> [Problem details]:
From the records below, transcribe exactly the lines that begin at the line with "let d := s.dev" and end at the line with "fill (R1009). -/", both included.

Saved data entries
/-- PMU_RSTCAUSE shows the cause of the latest reset only (R138). -/
def setCause (s : State) (bit : Nat) : State := wr s .PMU_RSTCAUSE 0 (BitVec.ofNat 32 (2 ^ bit))

/-- A reset other than AO POR and the wake (R132): IRAM_VALID clears (R193). Causes: 0 POR, 1 BOR, 2 RSTN, 3 WDT. -/
def resetBy (s : State) (cause : Nat) : State :=
  let s1 := islandsReset (setDev s { s.dev with waking := false }) false false false
  wakeUpdate (leaveReset (showSession (wb (setCause s1 cause) .RTC_FLAGS 0 0 false)))

/-- AO POR (R131): everything but the NV store and the pads; the session ends (R1077). -/
def aoPor (s : State) : State :=
  let s1 := islandsReset s false false false
  let s2 := { s1 with io := [], shadow := [], staged := [], retain := [], dbg := Dbg.reset,
                      dev := { Dev.reset with phase := .held, vdd33 := s.dev.vdd33, vddao := false } }
  wakeUpdate (setCause s2 5)

/-! ## STANDBY (R182-R195) -/

/-- Registers of the ICU that the AO retention registers keep (R549): ICU_SRC, ICU_SWORLD, ICU_VBASE. -/
def icuKept (k : Nat) : Bool := decide (0x200 ≤ k ∧ k < 0x310) || decide (0x320 ≤ k ∧ k < 0x340)

/-- The ICU state is saved to the AO retention registers (R549). -/
def icuSave (s : State) : State :=
  setDev s { s.dev with retIo := s.io.filter fun e => icuKept e.1, retPend := s.icu.pend, retRet := s.icu.ret, retRr := s.icu.rr }

/-- A map without the keys of sources tied to a hand-over block (R550). -/
def dropTied {α : Type} (m : SMap α) : SMap α := m.filter fun e => (sourceBlock e.1).isNone

/-- The ICU state is restored after a wake, and the interrupt-edge book counts each bit left set as one latched edge (R550, R551). -/
def icuRestore (s : State) : State :=
  let d := s.dev
  let pend := mset (fun _ => false) (dropTied d.retPend) d.wakeSrc true
  let ret := dropTied d.retRet
  let s1 := { s with
    io := d.retIo.foldl (fun m e => mset ioDefault m e.1 e.2) s.io
    icu := { pend := pend, ret := ret, rr := d.retRr, edge := [] } }
  let n (k : Nat) : Quad := BitVec.ofNat 32 k
  setTerm (setTerm (setTerm s1 23 0 (n (pend.length + ret.length))) 23 3 (n pend.length)) 23 4 (n ret.length)

/-- PMU_MODE.STBY (R176, R182 step 1): ignored in SAFE; the SPI port abandons its fill (R1009). -/
def stbyRequest (s : State) : State :=
  if inRun s = false ∨ s.dev.stbyReq then s
  else
    let s1 := wr (setDev s { s.dev with stbyReq := true, doze := false }) .PMU_STBYSTAT 0 0
    if islandRuns s1 .serial then spiShow (spiStandby s1) else s1

/-- Entry aborts: every thread resumes, and waiting transfers issue again (R183). -/
def stbyAbort (s : State) (why : Nat) : State := setDev (wr s .PMU_STBYSTAT 0 (BitVec.ofNat 32 why)) { s.dev with stbyReq := false }

/-- The check of every book at step 3 (R660): a book with a report that waits unissued in its unit has its structure left aside
(R1162). -/
def closeBooks (s : State) : State :=
  forN 24 s fun s b =>
    if reportWaits s b then (if rb s .LED_FAILED 0 b || equationOk s b then s else imbalance s b 0) else checkBook s b

/-- A wake source is enabled and active (R188): a wake pin at its RTC_WAKEPOL level, the alarm, VBUS above its threshold. -/
def wakeOn (s : State) (src : Nat) : Bool :=
  rb s .RTC_WAKEEN 0 src &&
  (match src with | 0 => wakeLevel s 0 | 1 => wakeLevel s 1 | 2 => rb s .RTC_STAT 0 0 | _ => padLevel s 97)

/-- Step 4: an enabled wake source is active (R182). -/
def wakePending (s : State) : Bool := (List.range 4).any (wakeOn s)

/-- Steps 5-7: the ICU is saved, IRAM_VALID follows IRAM_RET, keys and islands are lost (R182, R185, R186). -/
def stbyEnter (s : State) : State :=
  let ret := rb s .PMU_CTL 0 1
  let s1 := islandsReset (icuSave s) true true ret
  wakeUpdate (showSession (setDev (wb s1 .RTC_FLAGS 0 0 ret) { s1.dev with phase := .standby }))

/-- Every crossing is empty: steps 3 to 7 of STANDBY entry (R45, R182). -/
def stbyDrained (s : State) : State :=
  if s.dev.stbyReq = false ∨ s.xfly ≠ [] then s
  else if (List.range 31).any (fun n => hoPhase s n != 0) ∨ rf s .TG_KRST 0 2 1 ≠ 0 then stbyAbort s 3
  else
    let s1 := closeBooks s
    if rd s1 .LED_FAILED 0 ≠ rd s .LED_FAILED 0 then stbyAbort s1 1
    else if wakePending s1 then stbyAbort s1 2
    else stbyEnter s1

/-- An enabled source that is active wakes the device (R190): RTC_WAKESRC records it; the islands leave reset once VDD33 is there (R195). -/
def wakeBy (s : State) (src : Nat) : State :=
  if s.dev.phase ≠ .standby ∨ wakeOn s src = false then s
  else
    let s1 := wb s .RTC_WAKESRC 0 src true
    let s2 := setDev s1 { s1.dev with waking := true, wakeSrc := ([37, 38, 36, 101] : List Nat).getD src 0 }
    wakeUpdate (leaveReset (showSession (setCause (islandsReset s2 false true (rb s2 .RTC_FLAGS 0 0)) 4)))

/-- The near-RAM clear ends (R144, R190): after a wake the ICU is restored, and the ROM is to reload the image where IRAM is not valid; T0 fetches
ROM word 0xC000. -/
def clearDone (s : State) : State :=
  if s.dev.phase = .clearing ∧ timerDue s tmrClear = true then
    let s1 := setDev (stopTimer s tmrClear) { s.dev with phase := .awake }
    if s1.dev.waking then setDev (icuRestore s1) { s1.dev with waking := false, reload := !(rb s1 .RTC_FLAGS 0 0) } else s1
  else s

/-- VDD33 falls through 2.75 V (R130, R193, R195): a reset with cause BOR; in STANDBY only IRAM_VALID is lost. -/
def brownOut (s : State) : State :=
  let s1 := setDev s { s.dev with vdd33 := false }
  if s.dev.vdd33 = false ∨ s.dev.vddao = false then s1
  else if s.dev.phase = .standby then wb { s1 with iram := [] } .RTC_FLAGS 0 0 false
  else resetBy s1 1

/-- VDD33 rises through 2.85 V (R130, R144, R195): a wake that waits for it goes on; a device in STANDBY stays there; a held device takes the cause POR unless a brown-out
has reset it. -/
def porRelease (s : State) : State :=
  let s1 := setDev s { s.dev with vdd33 := true }
  if s.dev.vdd33 ∨ s.dev.phase ≠ .held then s1
  else if s.dev.waking ∨ rb s .PMU_RSTCAUSE 0 1 then leaveReset s1
  else leaveReset (if s.dev.vddao then setCause s1 0 else s1)

/-- RSTN is recognised as a reset (R135, R136). -/
def rstnDown (s : State) : State :=
  if s.dbg.active ∨ s.dev.vddao = false then s else resetBy (setDev s { s.dev with rstnLow := true }) 2

/-- RSTN rises after a recognised reset (R136). -/
def rstnUp (s : State) : State :=
  if s.dev.rstnLow then leaveReset (setDev s { s.dev with rstnLow := false }) else s

/-! ## DOZE (R177, R178) -/

/-- Whether a thread lets the device enter DOZE. -/
def mayDoze (t : Thread) : Bool :=
  (t.st == .stopped || (t.st == .parked && (match t.park with | .wait | .waitb .. => true | _ => false))) &&
  t.outW == 0 && t.outX == 0 && t.haltPend.isNone

/-- The conditions of R177 have held for 16 cycles. -/
def dozeEntry (s : State) : State :=
  if inRun s && rb s .PMU_CTL 0 0 && !s.dev.stbyReq && !(List.range 8).any (wouldUnpark s) &&
     (List.range 8).all fun n => mayDoze (thr s n) then setDev s { s.dev with doze := true }
  else s

/-! ## The RTC (R196-R200) -/

/-- The RTC's count of 32.768 kHz cycles. -/
def rtcCount (s : State) : Nat := rn s .RTC_SEC 0 * 32768 + rn s .RTC_SUB 0

/-- The state with the RTC's count set. -/
def setRtc (s : State) (n : Nat) : State :=
  wr (wr s .RTC_SEC 0 (BitVec.ofNat 32 (n / 32768))) .RTC_SUB 0 (BitVec.ofNat 32 (n % 32768))

/-- A committed RTC_SET loads (R197). -/
def rtcLoad (s : State) : State :=
  match s.dev.rtcSet with
  | some v => setDev (wr (wr s .RTC_SEC 0 v) .RTC_SUB 0 0) { s.dev with rtcSet := none }
  | none => s

/-- An edge the RTC counts (R196, R197, R200): the crystal is seen running where the RTC is on it. -/
def rtcEdge (s : State) : State :=
  let s1 := if rb s .RTC_STAT 0 2 ∨ s.dev.phase ≠ .awake then s else wb s .CLK_STAT 0 5 true
  if s1.dev.rtcSet.isSome then rtcLoad s1 else setRtc s1 ((rtcCount s1 + 1) % 2 ^ 47)

/-- The trim (R198). -/
def rtcTrim (s : State) : State :=
  setRtc s (((rtcCount s : Int) + signedOf 8 (rn s .RTC_TRIM 0)) % 2 ^ 47).toNat

/-- The alarm matches (R199). -/
def rtcAlarm (s : State) : State :=
  if rd s .RTC_SEC 0 = rd s .RTC_ALARM 0 ∧ rd s .RTC_SUB 0 = 0 then
    let s1 := wb s .RTC_STAT 0 0 true
    if rb s1 .RTC_CTL 0 0 && s1.dev.phase == .awake then raise s1 .ao 36 else s1
  else s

> [Final answer]:
  let d := s.dev
  let pend := mset (fun _ => false) (dropTied d.retPend) d.wakeSrc true
  let ret := dropTied d.retRet
  let s1 := { s with
    io := d.retIo.foldl (fun m e => mset ioDefault m e.1 e.2) s.io
    icu := { pend := pend, ret := ret, rr := d.retRr, edge := [] } }
  let n (k : Nat) : Quad := BitVec.ofNat 32 k
  setTerm (setTerm (setTerm s1 23 0 (n (pend.length + ret.length))) 23 3 (n pend.length)) 23 4 (n ret.length)

/-- PMU_MODE.STBY (R176, R182 step 1): ignored in SAFE; the SPI port abandons its fill (R1009). -/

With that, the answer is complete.